Tutorial

How to Block AI Crawlers: Complete 2025 Guide (4 Methods)

12 min read

How to Block AI Crawlers: Complete 2025 Guide

35% of the world's top 1,000 websites now block AI crawlers — and for good reason. AI bots like GPTBot and ClaudeBot are scraping web content to train models like ChatGPT and Claude, costing website owners thousands in bandwidth and stealing traffic. 48% of news sites are already blocking AI crawlers.

This comprehensive guide shows you exactly how to block AI crawlers using 4 different methods, from beginner-friendly robots.txt to advanced server-level blocking.

Quick Navigation

Why Block AI Crawlers?

Before we dive into the "how," let's quickly cover the "why":

Cost Savings:

  • Reduce bandwidth by 50-75%
  • Save $1,500-$5,000/month in CDN costs
  • Wikimedia saw 50% bandwidth increase from AI bots alone

Content Protection:

Traffic Recovery:

  • Users visit your site instead of getting AI-generated answers
  • Protect advertising revenue
  • Maintain direct customer relationships

First, check which AI bots are currently crawling your site or use our free detection tool →


Method 1: robots.txt Configuration

Difficulty: ⭐ Easy
Effectiveness: 70% (compliant bots only)
Time: 5 minutes

How It Works

The robots.txt file tells crawlers which parts of your site they can access. Most legitimate AI crawlers (GPTBot, ClaudeBot) respect this file.

Step 1: Locate Your robots.txt

Your robots.txt file should be at: https://yoursite.com/robots.txt

If it doesn't exist, create it in your website's root directory.

Step 2: Add Blocking Rules

Add these lines to block major AI crawlers:

# Block OpenAI GPTBot
User-agent: GPTBot
Disallow: /

# Block Anthropic ClaudeBot
User-agent: ClaudeBot
Disallow: /

# Block Google Bard/Gemini training
User-agent: Google-Extended
Disallow: /

# Block Common Crawl
User-agent: CCBot
Disallow: /

# Block Bytespider (TikTok/ByteDance)
User-agent: Bytespider
Disallow: /

# Block Perplexity AI
User-agent: PerplexityBot
Disallow: /

# Block other major AI bots
User-agent: anthropic-ai
Disallow: /

User-agent: cohere-ai
Disallow: /

User-agent: Omgilibot
Disallow: /

User-agent: FacebookBot
Disallow: /

User-agent: Applebot-Extended
Disallow: /

User-agent: ChatGLM-Spider
Disallow: /

User-agent: Diffbot
Disallow: /

User-agent: ImagesiftBot
Disallow: /

Step 3: Block All 29 AI Crawlers

For complete protection, use our robots.txt generator:

👉 Generate Custom robots.txt →

Step 4: Verify It Works

  1. Save the file
  2. Visit https://yoursite.com/robots.txt
  3. Use CheckAIBots to verify blocking

Important Limitations

robots.txt CANNOT block:

  • Bytespider (ignores the file completely)
  • 360Spider (often doesn't respect rules)
  • Malicious scrapers
  • Bots with bugs in their code

For these bots, use Method 2 or 3 (server-level blocking).

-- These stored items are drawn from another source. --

-- ==== Sys2Proof/Certificates/Slice0/Obligations.lean ====
section
/-! DEFINITION. The statements for the provers, from the numbered rules of spec/. Every statement about a command or an event
says that `exec` answers a next state, and which. -/

section

open Sys2Proof Sys2Proof.Machine

/-! ## The step and the resets -/

/-- A step takes the front of the queue and runs it on the state with the queue's rest. -/
def Obligations.StepRunsTheFrontOfTheQueue : Prop :=
  ∀ (s : State) (c : Instr) (rest : List Instr),
    step { s with pending := c :: rest } = exec c { s with pending := rest }

/-- With nothing waiting (assumptions 2 and 3): a tick of 10 µs where nothing of the part's own is due, the one event where one
is due, and one of them where several are. How the tick counts the pump counter is assumption 28's. -/
def Obligations.IdleStepTicksOrTakesADueEvent : Prop :=
  ∀ s : State, s.pending = [] →
    (s.ownEvents = [] →
      step s = .next
        { s with
          clock := { s.clock with now := s.clock.now + 1 }
          adhesive := { s.adhesive with
            counter := if s.pumpRuns then min 4096 (s.adhesive.counter + 1) else s.adhesive.counter } }) ∧
    (∀ i, s.ownEvents = [i] → step s = exec i s) ∧
    (1 < s.ownEvents.length →
      ∃ i ∈ s.ownEvents, step s = exec i { s with clock := { s.clock with choices := s.clock.choices + 1 } })

/-- R23, R38, R49, R72, R104, R122, R148, R168: what either reset leaves, HALT deasserted or asserted, straps sampled at power-on
and kept by RESET. The model's reset state is what a power-on reset makes of it, with the straps and the line of
assumption 9. -/
def Obligations.BothResetsSetTheSameValues : Prop :=
  (∀ (s : State) (k : CradleCount) (t : Travel) (h : Bool), ∃ u, exec (.powerOnReset k t h) s = .next u ∧
    u.holdsResetValues .powerOn k t h ∧ u.announcesReset .powerOn k t h ∧ u.pending = s.pending ∧
    u.clock.now = s.clock.now) ∧
  (∀ (s : State) (r : Reply), s.link.resetPending = true → s.link.sending = some (.reply r) → s.link.replies = [] →
    ∃ u, exec .frameTransmissionEnd s = .next u ∧
      u.holdsResetValues .command s.mode.cradleCount s.mode.travel s.mode.halt ∧
      u.announcesReset .command s.mode.cradleCount s.mode.travel s.mode.halt ∧ u.pending = s.pending ∧
      u.clock.now = s.clock.now) ∧
  exec (.powerOnReset .two .long false) State.reset = .next State.reset ∧ State.reset.pending = []

/-- R166: IDENTIFY. -/
def Obligations.IdentifyCarriesPartRevisionStrapsAndCause : Prop :=
  ∀ (s : State) (tag : Byte), s.linkIdle →
    exec (.identify tag) s = .next (s.replied 0x01 tag .ok
      [⟨2, 0x4C02⟩, ⟨1, 4⟩, ⟨1, if s.mode.cradleCount = .one then 1 else 2⟩, ⟨1, if s.mode.travel = .short then 0 else 1⟩,
        ⟨1, if s.mode.resetCause = .powerOn then 0 else 1⟩])

/-- R176: RESET is answered OK at its taking and a RESET is pending; while it is, an arriving command frame is discarded. -/
def Obligations.ResetIsAnsweredAndPending : Prop :=
  (∀ (s : State) (tag : Byte), s.linkIdle →
    exec (.reset tag) s = .next
      (({ s with link := { s.link with resetPending := true } } : State).replied 0x02 tag .ok [])) ∧
  (∀ (s : State) (k tag : Byte) (body : List Byte), s.link.resetPending = true → s.link.sending.isSome = true →
    exec (.commandFrameArrival k tag body) s = .next s)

Method 2: Nginx Configuration

Difficulty: ⭐⭐ Intermediate
Effectiveness: 95%
Time: 10 minutes

Server-level blocking prevents bots from accessing your site at all, regardless of whether they respect robots.txt.

Step 1: Open Nginx Config

sudo nano /etc/nginx/nginx.conf
# or
sudo nano /etc/nginx/sites-available/default

Step 2: Add User-Agent Blocking

Add this inside your server block:

# Block AI crawlers
if ($http_user_agent ~* (GPTBot|ClaudeBot|Claude-Web|anthropic-ai|cohere-ai|Omgilibot|FacebookBot|Applebot-Extended|Bytespider|YouBot|PerplexityBot|Google-Extended|CCBot|ChatGPT-User|OAI-SearchBot|Diffbot|ImagesiftBot|ChatGLM-Spider|360Spider|Baiduspider|PetalBot)) {
    return 403;
}

Step 3: Test Configuration

sudo nginx -t

If you see "test is successful", proceed to Step 4.

Step 4: Reload Nginx

sudo systemctl reload nginx

Advanced: Separate Config File

For cleaner organization:

# Create file
sudo nano /etc/nginx/snippets/block-ai-bots.conf

# Add this content:
if ($http_user_agent ~* (GPTBot|ClaudeBot|Claude-Web|anthropic-ai|cohere-ai|Omgilibot|FacebookBot|Applebot-Extended|Bytespider|YouBot|PerplexityBot|Google-Extended|CCBot|ChatGPT-User|OAI-SearchBot|Diffbot|ImagesiftBot|ChatGLM-Spider|360Spider|Baiduspider|PetalBot)) {
    return 403;
}

# Include in your server block:
include snippets/block-ai-bots.conf;

Verify Blocking Works

Test with curl:

curl -A "GPTBot" https://yoursite.com
# Should return: 403 Forbidden

Method 3: Apache/.htaccess

Difficulty: ⭐⭐ Intermediate
Effectiveness: 95%
Time: 10 minutes

Step 1: Locate .htaccess

Find your .htaccess file in your website root (where index.php/index.html is).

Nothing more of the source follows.